PIOUS RESOLUTIONS ON the urgency of arresting the precipitous
downslide in the functioning of legislative bodies across the
country have been ritually made by the presiding officers and
political functionaries, but the trend has persisted inexorably
prompting scepticism about such declarations. What marks out the
latest initiative, which apparently has the backing of a broad
spectrum of political consensus, is that it goes beyond
generalised prescriptions. This resolution offers specific
remedies at least in some areas of immediate concern, as for
instance the growing penchant of members to brazenly defy the
Chair and even disrupt proceedings through wanton acts of
misbehaviour that sometimes take on shades of criminality. In
fact, a limited attempt was made in this regard three months ago
when the Lok Sabha Speaker, Mr. G.M.C. Balayogi, moved decisively
for `automatic suspension' (from the service of the House) as
punishment for trooping into the well of the House, and that
indeed was a precursor to the expanded and more comprehensive
exercise undertaken last Sunday.
In a sense, the code of conduct, insofar as it relates to a
member's behaviour inside the House, is but a compilation of the
dos and don'ts laid down in the rulebook pertaining to
parliamentary procedures. What has been attempted now is to
suggest a `graded punishment' - reprimand, admonition, censure,
withdrawal from the House, suspension and so on - depending on
the gravity of the `offence' and thereby seek to put in place a
`parliamentary penal code', so to say. It is not as if the rules
of parliamentary procedure and practices in vogue do not provide
for such penalties or the Chair is in any way inhibited -
statutorily or otherwise - in awarding them to the errant
members. But it is only that the presiding officers have, for
various reasons, felt constrained or have been reluctant, if not
unwilling, to wield the stick against the recalcitrant elements
and have, instead, tended to take the easier route of adjournment
even where a pointed stern rebuke could have had a salutary
impact. As an option, adjournment has, of course, its own value
in situations where tempers are frayed, but where filibustering
is the name of the game it will only help that `cause'. In any
event, while the `code' needs to be adopted by Parliament and the
various State Legislatures, now that the `graded punishment' idea
has found wide acceptability within the political class, the
presiding officers could be expected to intervene more
effectively - by a judicious application of the penal provisions
- whenever dignity and decorum of the House came to be outraged.

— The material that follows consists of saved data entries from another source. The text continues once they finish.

/-! ### answerPort -/

@[simp] theorem State.answerPort_hubState (s : State) (p : Port) (f : Outstanding → Option (OutcomeCode × Payload)) :
    (s.answerPort p f).hubState = s.hubState := rfl
@[simp] theorem State.answerPort_origin (s : State) (p : Port) (f : Outstanding → Option (OutcomeCode × Payload)) :
    (s.answerPort p f).origin = s.origin := rfl
@[simp] theorem State.answerPort_inputs (s : State) (p : Port) (f : Outstanding → Option (OutcomeCode × Payload)) :
    (s.answerPort p f).inputs = s.inputs := rfl
@[simp] theorem State.answerPort_devices (s : State) (p : Port) (f : Outstanding → Option (OutcomeCode × Payload)) :
    (s.answerPort p f).devices = s.devices := rfl
@[simp] theorem State.answerPort_cursor (s : State) (p : Port) (f : Outstanding → Option (OutcomeCode × Payload)) :
    (s.answerPort p f).cursor = s.cursor := rfl
@[simp] theorem State.answerPort_claims (s : State) (p : Port) (f : Outstanding → Option (OutcomeCode × Payload)) :
    (s.answerPort p f).claims = s.claims := rfl
@[simp] theorem State.answerPort_late (s : State) (p : Port) (f : Outstanding → Option (OutcomeCode × Payload)) :
    (s.answerPort p f).late = s.late := rfl
@[simp] theorem State.answerPort_profiles (s : State) (p : Port) (f : Outstanding → Option (OutcomeCode × Payload)) :
    (s.answerPort p f).profiles = s.profiles := rfl
@[simp] theorem State.answerPort_txn (s : State) (p : Port) (f : Outstanding → Option (OutcomeCode × Payload)) :
    (s.answerPort p f).txn = s.txn := rfl
@[simp] theorem State.answerPort_link (s : State) (p : Port) (f : Outstanding → Option (OutcomeCode × Payload)) :
    (s.answerPort p f).link = s.link := rfl
@[simp] theorem State.answerPort_rotation (s : State) (p : Port) (f : Outstanding → Option (OutcomeCode × Payload)) :
    (s.answerPort p f).rotation = s.rotation := rfl
@[simp] theorem State.answerPort_portRotation (s : State) (p : Port) (f : Outstanding → Option (OutcomeCode × Payload)) :
    (s.answerPort p f).portRotation = s.portRotation := rfl
@[simp] theorem State.answerPort_portH (s : State) (p : Port) (f : Outstanding → Option (OutcomeCode × Payload)) :
    (s.answerPort p f).portH = s.portH := rfl
@[simp] theorem State.answerPort_portL (s : State) (p : Port) (f : Outstanding → Option (OutcomeCode × Payload)) :
    (s.answerPort p f).portL = s.portL := rfl
@[simp] theorem State.answerPort_bankA (s : State) (p : Port) (f : Outstanding → Option (OutcomeCode × Payload)) :
    (s.answerPort p f).bankA = s.bankA := rfl
@[simp] theorem State.answerPort_bankB (s : State) (p : Port) (f : Outstanding → Option (OutcomeCode × Payload)) :
    (s.answerPort p f).bankB = s.bankB := rfl
@[simp] theorem State.answerPort_save (s : State) (p : Port) (f : Outstanding → Option (OutcomeCode × Payload)) :
    (s.answerPort p f).save = s.save := rfl
@[simp] theorem State.answerPort_pending (s : State) (p : Port) (f : Outstanding → Option (OutcomeCode × Payload)) :
    (s.answerPort p f).pending = s.pending := rfl

/-! ### answer -/

@[simp] theorem State.answer_hubState (s : State) (f : Outstanding → Option (OutcomeCode × Payload)) :
    (s.answer f).hubState = s.hubState := rfl
@[simp] theorem State.answer_origin (s : State) (f : Outstanding → Option (OutcomeCode × Payload)) :
    (s.answer f).origin = s.origin := rfl
@[simp] theorem State.answer_inputs (s : State) (f : Outstanding → Option (OutcomeCode × Payload)) :
    (s.answer f).inputs = s.inputs := rfl
@[simp] theorem State.answer_devices (s : State) (f : Outstanding → Option (OutcomeCode × Payload)) :
    (s.answer f).devices = s.devices := rfl
@[simp] theorem State.answer_cursor (s : State) (f : Outstanding → Option (OutcomeCode × Payload)) :
    (s.answer f).cursor = s.cursor := rfl
@[simp] theorem State.answer_claims (s : State) (f : Outstanding → Option (OutcomeCode × Payload)) :
    (s.answer f).claims = s.claims := rfl
@[simp] theorem State.answer_late (s : State) (f : Outstanding → Option (OutcomeCode × Payload)) :
    (s.answer f).late = s.late := rfl
@[simp] theorem State.answer_profiles (s : State) (f : Outstanding → Option (OutcomeCode × Payload)) :
    (s.answer f).profiles = s.profiles := rfl
@[simp] theorem State.answer_txn (s : State) (f : Outstanding → Option (OutcomeCode × Payload)) :
    (s.answer f).txn = s.txn := rfl
@[simp] theorem State.answer_link (s : State) (f : Outstanding → Option (OutcomeCode × Payload)) :
    (s.answer f).link = s.link := rfl
@[simp] theorem State.answer_rotation (s : State) (f : Outstanding → Option (OutcomeCode × Payload)) :
    (s.answer f).rotation = s.rotation := rfl
@[simp] theorem State.answer_portRotation (s : State) (f : Outstanding → Option (OutcomeCode × Payload)) :
    (s.answer f).portRotation = s.portRotation := rfl
@[simp] theorem State.answer_portH (s : State) (f : Outstanding → Option (OutcomeCode × Payload)) :
    (s.answer f).portH = s.portH := rfl
@[simp] theorem State.answer_portL (s : State) (f : Outstanding → Option (OutcomeCode × Payload)) :
    (s.answer f).portL = s.portL := rfl
@[simp] theorem State.answer_bankA (s : State) (f : Outstanding → Option (OutcomeCode × Payload)) :
    (s.answer f).bankA = s.bankA := rfl
@[simp] theorem State.answer_bankB (s : State) (f : Outstanding → Option (OutcomeCode × Payload)) :
    (s.answer f).bankB = s.bankB := rfl
@[simp] theorem State.answer_save (s : State) (f : Outstanding → Option (OutcomeCode × Payload)) :
    (s.answer f).save = s.save := rfl
@[simp] theorem State.answer_pending (s : State) (f : Outstanding → Option (OutcomeCode × Payload)) :
    (s.answer f).pending = s.pending := rfl

/-! ### postTo -/

@[simp] theorem State.postTo_hubState (s : State) (p : Port) (n : Notice) :
    (s.postTo p n).hubState = s.hubState := rfl
@[simp] theorem State.postTo_origin (s : State) (p : Port) (n : Notice) : (s.postTo p n).origin = s.origin := rfl
@[simp] theorem State.postTo_inputs (s : State) (p : Port) (n : Notice) : (s.postTo p n).inputs = s.inputs := rfl
@[simp] theorem State.postTo_devices (s : State) (p : Port) (n : Notice) : (s.postTo p n).devices = s.devices := rfl
@[simp] theorem State.postTo_cursor (s : State) (p : Port) (n : Notice) : (s.postTo p n).cursor = s.cursor := rfl
@[simp] theorem State.postTo_claims (s : State) (p : Port) (n : Notice) : (s.postTo p n).claims = s.claims := rfl
@[simp] theorem State.postTo_late (s : State) (p : Port) (n : Notice) : (s.postTo p n).late = s.late := rfl
@[simp] theorem State.postTo_profiles (s : State) (p : Port) (n : Notice) :
    (s.postTo p n).profiles = s.profiles := rfl
@[simp] theorem State.postTo_txn (s : State) (p : Port) (n : Notice) : (s.postTo p n).txn = s.txn := rfl
@[simp] theorem State.postTo_link (s : State) (p : Port) (n : Notice) : (s.postTo p n).link = s.link := rfl
@[simp] theorem State.postTo_rotation (s : State) (p : Port) (n : Notice) :
    (s.postTo p n).rotation = s.rotation := rfl
@[simp] theorem State.postTo_portRotation (s : State) (p : Port) (n : Notice) :
    (s.postTo p n).portRotation = s.portRotation := rfl
@[simp] theorem State.postTo_portH (s : State) (p : Port) (n : Notice) : (s.postTo p n).portH = s.portH := rfl
@[simp] theorem State.postTo_portL (s : State) (p : Port) (n : Notice) : (s.postTo p n).portL = s.portL := rfl
@[simp] theorem State.postTo_bankA (s : State) (p : Port) (n : Notice) : (s.postTo p n).bankA = s.bankA := rfl
@[simp] theorem State.postTo_bankB (s : State) (p : Port) (n : Notice) : (s.postTo p n).bankB = s.bankB := rfl
@[simp] theorem State.postTo_save (s : State) (p : Port) (n : Notice) : (s.postTo p n).save = s.save := rfl
@[simp] theorem State.postTo_pending (s : State) (p : Port) (n : Notice) : (s.postTo p n).pending = s.pending := rfl

/-! ### post -/

@[simp] theorem State.post_hubState (s : State) (n : Notice) : (s.post n).hubState = s.hubState := rfl
@[simp] theorem State.post_origin (s : State) (n : Notice) : (s.post n).origin = s.origin := rfl
@[simp] theorem State.post_inputs (s : State) (n : Notice) : (s.post n).inputs = s.inputs := rfl
@[simp] theorem State.post_devices (s : State) (n : Notice) : (s.post n).devices = s.devices := rfl
@[simp] theorem State.post_cursor (s : State) (n : Notice) : (s.post n).cursor = s.cursor := rfl
@[simp] theorem State.post_claims (s : State) (n : Notice) : (s.post n).claims = s.claims := rfl
@[simp] theorem State.post_late (s : State) (n : Notice) : (s.post n).late = s.late := rfl
@[simp] theorem State.post_profiles (s : State) (n : Notice) : (s.post n).profiles = s.profiles := rfl
@[simp] theorem State.post_txn (s : State) (n : Notice) : (s.post n).txn = s.txn := rfl
@[simp] theorem State.post_link (s : State) (n : Notice) : (s.post n).link = s.link := rfl
@[simp] theorem State.post_rotation (s : State) (n : Notice) : (s.post n).rotation = s.rotation := rfl
@[simp] theorem State.post_portRotation (s : State) (n : Notice) : (s.post n).portRotation = s.portRotation := rfl
@[simp] theorem State.post_portH (s : State) (n : Notice) : (s.post n).portH = s.portH := rfl
@[simp] theorem State.post_portL (s : State) (n : Notice) : (s.post n).portL = s.portL := rfl
@[simp] theorem State.post_bankA (s : State) (n : Notice) : (s.post n).bankA = s.bankA := rfl
@[simp] theorem State.post_bankB (s : State) (n : Notice) : (s.post n).bankB = s.bankB := rfl
@[simp] theorem State.post_save (s : State) (n : Notice) : (s.post n).save = s.save := rfl
@[simp] theorem State.post_pending (s : State) (n : Notice) : (s.post n).pending = s.pending := rfl

/-! ### setPortH -/

@[simp] theorem State.setPortH_hubState (s : State) (q : PortH) : (s.setPortH q).hubState = s.hubState := rfl
@[simp] theorem State.setPortH_origin (s : State) (q : PortH) : (s.setPortH q).origin = s.origin := rfl
@[simp] theorem State.setPortH_inputs (s : State) (q : PortH) : (s.setPortH q).inputs = s.inputs := rfl
@[simp] theorem State.setPortH_devices (s : State) (q : PortH) : (s.setPortH q).devices = s.devices := rfl
@[simp] theorem State.setPortH_cursor (s : State) (q : PortH) : (s.setPortH q).cursor = s.cursor := rfl
@[simp] theorem State.setPortH_claims (s : State) (q : PortH) : (s.setPortH q).claims = s.claims := rfl
@[simp] theorem State.setPortH_late (s : State) (q : PortH) : (s.setPortH q).late = s.late := rfl
@[simp] theorem State.setPortH_profiles (s : State) (q : PortH) : (s.setPortH q).profiles = s.profiles := rfl
@[simp] theorem State.setPortH_txn (s : State) (q : PortH) : (s.setPortH q).txn = s.txn := rfl
@[simp] theorem State.setPortH_link (s : State) (q : PortH) : (s.setPortH q).link = s.link := rfl
@[simp] theorem State.setPortH_rotation (s : State) (q : PortH) : (s.setPortH q).rotation = s.rotation := rfl
@[simp] theorem State.setPortH_ports (s : State) (q : PortH) : (s.setPortH q).ports = s.ports := rfl
@[simp] theorem State.setPortH_portRotation (s : State) (q : PortH) :
    (s.setPortH q).portRotation = s.portRotation := rfl
@[simp] theorem State.setPortH_portH (s : State) (q : PortH) : (s.setPortH q).portH = q := rfl
@[simp] theorem State.setPortH_portL (s : State) (q : PortH) : (s.setPortH q).portL = s.portL := rfl
@[simp] theorem State.setPortH_bankA (s : State) (q : PortH) : (s.setPortH q).bankA = s.bankA := rfl
@[simp] theorem State.setPortH_bankB (s : State) (q : PortH) : (s.setPortH q).bankB = s.bankB := rfl
@[simp] theorem State.setPortH_save (s : State) (q : PortH) : (s.setPortH q).save = s.save := rfl
@[simp] theorem State.setPortH_pending (s : State) (q : PortH) : (s.setPortH q).pending = s.pending := rfl

/-! ### setPortL -/

@[simp] theorem State.setPortL_hubState (s : State) (q : PortL) : (s.setPortL q).hubState = s.hubState := rfl
@[simp] theorem State.setPortL_origin (s : State) (q : PortL) : (s.setPortL q).origin = s.origin := rfl
@[simp] theorem State.setPortL_inputs (s : State) (q : PortL) : (s.setPortL q).inputs = s.inputs := rfl
@[simp] theorem State.setPortL_devices (s : State) (q : PortL) : (s.setPortL q).devices = s.devices := rfl
@[simp] theorem State.setPortL_cursor (s : State) (q : PortL) : (s.setPortL q).cursor = s.cursor := rfl
@[simp] theorem State.setPortL_claims (s : State) (q : PortL) : (s.setPortL q).claims = s.claims := rfl
@[simp] theorem State.setPortL_late (s : State) (q : PortL) : (s.setPortL q).late = s.late := rfl
@[simp] theorem State.setPortL_profiles (s : State) (q : PortL) : (s.setPortL q).profiles = s.profiles := rfl
@[simp] theorem State.setPortL_txn (s : State) (q : PortL) : (s.setPortL q).txn = s.txn := rfl
@[simp] theorem State.setPortL_link (s : State) (q : PortL) : (s.setPortL q).link = s.link := rfl
@[simp] theorem State.setPortL_rotation (s : State) (q : PortL) : (s.setPortL q).rotation = s.rotation := rfl
@[simp] theorem State.setPortL_ports (s : State) (q : PortL) : (s.setPortL q).ports = s.ports := rfl
@[simp] theorem State.setPortL_portRotation (s : State) (q : PortL) :
    (s.setPortL q).portRotation = s.portRotation := rfl
@[simp] theorem State.setPortL_portH (s : State) (q : PortL) : (s.setPortL q).portH = s.portH := rfl
@[simp] theorem State.setPortL_portL (s : State) (q : PortL) : (s.setPortL q).portL = q := rfl
@[simp] theorem State.setPortL_bankA (s : State) (q : PortL) : (s.setPortL q).bankA = s.bankA := rfl
@[simp] theorem State.setPortL_bankB (s : State) (q : PortL) : (s.setPortL q).bankB = s.bankB := rfl
@[simp] theorem State.setPortL_save (s : State) (q : PortL) : (s.setPortL q).save = s.save := rfl
@[simp] theorem State.setPortL_pending (s : State) (q : PortL) : (s.setPortL q).pending = s.pending := rfl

In a larger perspective, the unruly and deviant behaviour of
people's representatives in the law-making institutions is a
direct consequence of the Indian democratic polity's failure to
evolve a sound ideology-based party system with a strong
disciplined cadre as its core. On top of it is the stark reality
of widespread intrusion of criminal elements into active politics
and, by extension, into legislatures, thanks to the loopholes in
the electoral laws. It would be unrealistic, therefore, to expect
Parliament or the State Legislatures to be picture-perfect as
long as these basic causes are not addressed with the sort of
seriousness they warrant. These basic factors apart, disorder in
legislatures is not always attributable to a refractory or
perverse Opposition and, more often than not, it is the
Government's own authoritarian ways and stonewalling tactics that
provide the provocation for the other side to resort to
obstructionist methods, even if they are deplorable in
themselves. It is as much the responsibility of the party (or
parties) in power as of those in the Opposition to see that the
legislature functions smoothly and purposefully. And this, at the
minimum, calls for a healthy respect for dissent and spirit of
accommodation towards the counter-viewpoint on the part of the
Government.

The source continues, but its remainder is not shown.